De pronto, todos se hicieron a un lado y apareció un hombre que, por su aspecto, no parecía pampa, aunque vestía como ellos. Era de tez blanca, cabellos entrecanos y barba, detalle que Elizabeth nunca había observado en ningún indio. El hombre se inclinó con ceremonia y les habló en perfecto castellano.
—Bienvenidos a la humilde casa de Catriel. El General espera que lo visiten en su rancho.
Eusebio se tragó su malhumor. Bien podría haber exclamado, como lo hacía a menudo ante su esposa, "te lo dije", frente a la negra Lucía. Ahora sí que estaban fritos. El protocolo del cacique no tendría fin y permanecerían ahí por varias horas, si no días.
Cipriano Catriel, tercer hijo del cacique Juan Catriel, aguardaba a los visitantes en la puerta de su toldo, que no era más grande que los de los capitanejos y demás indios. Sólo un pasillo formado por una enramada, en la parte delantera, evidenciaba que ése era el toldo de un cacique. Allí ardía una fogata. La figura del pampa se alzaba detrás, recibiendo el fulgor de las llamas en plena cara. Elizabeth apreció el porte arrogante del hombre, orgulloso de lucir su casaca militar.
Los catrileros habían demostrado en varias ocasiones su fidelidad al gobierno, y eso les valió gratificaciones y raciones de parte del ejército, aunque Cipriano Catriel, menos perspicaz que su padre, no estaba a la altura de las intrigas militares y la imprevista llegada de un carro lo desconcertó. Elizabeth y sus acompañantes llegaban, sin saberlo, en medio de una difícil situación: el coronel D'Elía, nuevo comandante del Azul, acababa de tener una reunión con "el cacique superior de todos los pampas" para tratar el tema de la seguridad en la frontera, y lo había convocado para otra donde pretendía, además, reunir a Calfuquir, Chipitruz y Manuel Grande. Catriel interpretó la llegada de la carreta como un anuncio de noticias sobre esa reunión y por ello estaba ansioso de recibir a los mensajeros. Al ver que se trataba de un viejo boyero acompañado de una negra fea y una hermosa joven dudó sobre la conveniencia de recibirlos, pero la proverbial hospitalidad del indio se impuso y decidió agasajar a los recién llegados.
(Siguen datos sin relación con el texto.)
/-- What every operation but SELECT and DESELECT does. -/
structure OpOk (s t : State) : Prop where
  cfg : t.cfg = s.cfg
  depth : t.depth = s.depth
  hostQ : t.hostQ = s.hostQ
  inStep : InStep s → InStep t ∧ t.cs = s.cs
  identity : TableOk s → IdentityOk s → IdentityOk t
  memWf : MemWf s.dev.mem → MemWf t.dev.mem
  faultOk : FaultOk s → FaultOk t
  boundary : BoundaryOk t
  events : ∃ es, t.trace = s.trace ++ es ∧ RightEvents es

/-- From a body with a footprint that leaves the identity. -/
theorem OpOk.of_keeps {F : Footprint} (hi : ¬F.ident) {s t : State} (h : Keeps F s t) (hb : BoundaryOk t) : OpOk s t where
  cfg := h.cfg
  depth := h.depth
  hostQ := h.hostQ
  inStep := h.inStep
  identity := by
    obtain ⟨h1, h2, h3, h4⟩ := h.ident hi
    intro _ hs
    show (t.blockcount = 0#16 ∨ t.blockcount ∈ t.cfg.capTable) ∧ (t.blockcount = 0#16 → _)
    rw [h1, h2, h3, h4, h.cfg]
    exact hs
  memWf := h.memWf
  faultOk := h.faultOk
  boundary := hb
  events := h.events

/-- A whole operation. -/
theorem OpOk.of_run {F : Footprint} (hi : ¬F.ident) {s : State} {r : Run Unit} {halted : State → State}
    (h : Keeps F s r.final) (hs : r.Settles) (hk : ∀ u, Keeps F u (halted u)) (hf : ∀ u, (halted u).fault = u.fault) :
    OpOk s (r.settle halted) := by
  refine .of_keeps hi ?_ (hs.boundary hf)
  cases r with
  | done a t => exact h
  | wait t => exact h
  | halt t => exact h.trans (hk t)

theorem OpOk.of_run_free {F : Footprint} (hi : ¬F.ident) {s : State} {r : Run Unit} (h : Keeps F s r.final)
    (hs : r.Settles) : OpOk s (r.settle freeResult) :=
  .of_run hi h hs (freeResult_keeps F) fun _ => rfl

theorem OpOk.of_run_read {F : Footprint} (hi : ¬F.ident) (hr : F.rdata) {s : State} {r : Run Unit} (h : Keeps F s r.final)
    (hs : r.Settles) : OpOk s (r.settle haltRead) :=
  .of_run hi h hs (haltRead_keeps hr) fun _ => rfl

/-- Latching the operands, the operation code and `LASTERR` first makes no difference. -/
theorem OpOk.latched {s s1 t : State} (h : OpOk s1 t)
    (e : s1 = { s with op := s1.op, a := s1.a, b := s1.b, len := s1.len, tmo := s1.tmo, wdata := s1.wdata, lasterr := s1.lasterr }) :
    OpOk s t where
  cfg := by have := h.cfg; rw [e] at this; exact this
  depth := by have := h.depth; rw [e] at this; exact this
  hostQ := by have := h.hostQ; rw [e] at this; exact this
  inStep := by have := h.inStep; rw [e] at this; exact this
  identity := by have := h.identity; rw [e] at this; exact this
  memWf := by have := h.memWf; rw [e] at this; exact this
  faultOk := by have := h.faultOk; rw [e] at this; exact this
  boundary := h.boundary
  events := by have := h.events; rw [e] at this; exact this

theorem OpOk.raiseFault {s : State} {c : FaultCause} (hc : c ≠ .none) : OpOk s (raiseFault c s) where
  cfg := rfl
  depth := rfl
  hostQ := rfl
  inStep := fun h => ⟨h, rfl⟩
  identity := fun _ h => h
  memWf := id
  faultOk := fun _ => raiseFault_ok hc s
  boundary := fun h => by cases h
  events := ⟨[], by simp, fun _ => rfl⟩

/-- A state that a fault has stopped, or that is at a step boundary, is reached from itself. -/
theorem OpOk.refl {s : State} (hb : BoundaryOk s) : OpOk s s :=
  .of_keeps (F := .none) (fun h => h) (.refl _ s) hb

/-- What comes before every operation. -/
theorem OpOk.of_guarded {s t : State} {run : State → Result} (h : guarded s run = .next t)
    (hr : s.fault = false → s.seq = .idle → run s = .next t → OpOk s t) : OpOk s t := by
  unfold guarded at h
  split at h
  · rename_i hf
    injection h with h
    subst h
    exact .refl fun k => by rw [hf] at k; cases k
  · rename_i hf
    split at h
    · rename_i hq
      exact hr (by simpa using hf) hq h
    · injection h with h
      subst h
      exact .raiseFault (by decide)

/-- Every instruction has the same beginning (R255, R260). -/
theorem exec_guarded (i : Instr) (s : State) : ∃ run : State → Result, exec i s = guarded s run := by
  cases i <;>
    simp only [exec, execWrsr1, execPp3, execRead3, execWrdi, execRdsr1, execWren, execFr3, execFr4, execWrsr3, execPp4, execRead4,
      execRdsr3, execSe3, execSe4, execWrsr2, execRdsr2, execRduid, execRdid, execCe, execBe3, execBe4, execInit, execCapacity,
      execBlockmax, execSectormax, execPagemax, execSelect, execDeselect, execWaitbusy, execRead, execReadpage, execReadsector,
      execReadblock, execReadstatus, execReaduid, execWritepage, execWrite, execWriteuntil, execWritestatus, execErasesector,
      execEraseblock, execErasechip, execSetfast, frameWrsr, frameRdsr, frameOp, frameAddr, frameRead, frameProgram, query] <;>
    exact ⟨_, rfl⟩

theorem guarded_fault {s : State} (h : s.fault = true) (run : State → Result) : guarded s run = .next s := by
  unfold guarded
  rw [if_pos h]

theorem guarded_run {s : State} (h1 : s.fault = false) (h2 : s.seq = .idle) (run : State → Result) : guarded s run = run s := by
  unfold guarded
  rw [if_neg (by simp [h1]), if_pos h2]

/-- The footprint that allows everything but the identity. -/
def Footprint.most : Footprint := ⟨fun _ => True, fun _ => True, True, True, True, True, False⟩

theorem Footprint.most_ident : ¬Footprint.most.ident := fun h => h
Elizabeth no las tenía todas consigo. Una cosa era tratar a los niños de la escuela, o a sus padres, y otra muy distinta trabar relación con un poderoso señor del desierto que, en ese momento, se alzaba ante ella con la estampa de un guerrero. Sintió un escalofrío en su espalda y lamentó haber sido tan impulsiva. Ya el cacique le ofrecía asiento junto a él, mientras indicaba a su lenguaraz que procediera.
—Dice el Señor de la Pampa que ustedes vienen por cuenta del gobierno.
Era una afirmación, no una pregunta, y Elizabeth indujo a mayor confusión al no poder desmentirla del todo.
—En cierta forma sí, yo vengo por cuenta del gobierno. Soy la maestra de la laguna. El señor Eusebio Miranda me acompaña para hablar con el padre de uno de mis alumnos. No quisiera interrumpir los trabajos del señor Catriel. Mi única misión es ubicar al Calacha —Elizabeth temió que "Calacha" fuese un nombre despectivo y no el auténtico del padre de Eliseo, pero la expresión de Catriel se mantuvo inmutable mientras el hombre más viejo traducía el parlamento. Al terminar, sus ojos agudos recorrieron la figura de la joven, como evaluando si estaba a la altura de su misión.
—Dice el Señor de la Pampa que la laguna se encuentra lejos de aquí.
Ante observación tan obvia, la maestra no supo qué decir. A Eusebio y a Lucía se les había secado la lengua, al parecer.
—Dice el Cacique Mayor que dónde supo cómo ubicar Los Toldos.
El sesgo de desconfianza de las preguntas era evidente y Elizabeth entendió que debía sacar a relucir su ingenio para quitarle dureza a la situación. Le preocupaba no contar con regalos suficientes para endulzar los fieros semblantes que veía a su alrededor.
—El Gran Cacique es demasiado famoso como para que no se conozca dónde vive —repuso—. Su fama llega hasta los confines de la playa.
Eusebio y Lucía la miraron estupefactos. ¿Dónde había aprendido la maestrita el arte de parlamentar?
El rostro de Catriel evidenció satisfacción al escuchar esas palabras y se relajó al punto de pedir a las indias que lo rodeaban que trajesen bebida para todos. ¡Eran apenas las once de la mañana y ya iban a embriagarse!, pensó asustada Elizabeth. Venció su repugnancia cuando llevó a los labios el líquido que, por deferencia a su condición de mujer, le sirvieron en un vaso, en vez de ofrecérselo del pico de la damajuana. A Lucía casi le da un soponcio con el primer trago, aunque Eusebio se veía relajado, sobre todo cuando Catriel completó el agasajo con un cigarro del que fumó primero un poco. Las damas no tuvieron que pasar por esa prueba, si bien aguantaron con estoicismo la rueda del mate. Elizabeth sentía que las tripas se revolucionaban al mezclar tales mejunjes.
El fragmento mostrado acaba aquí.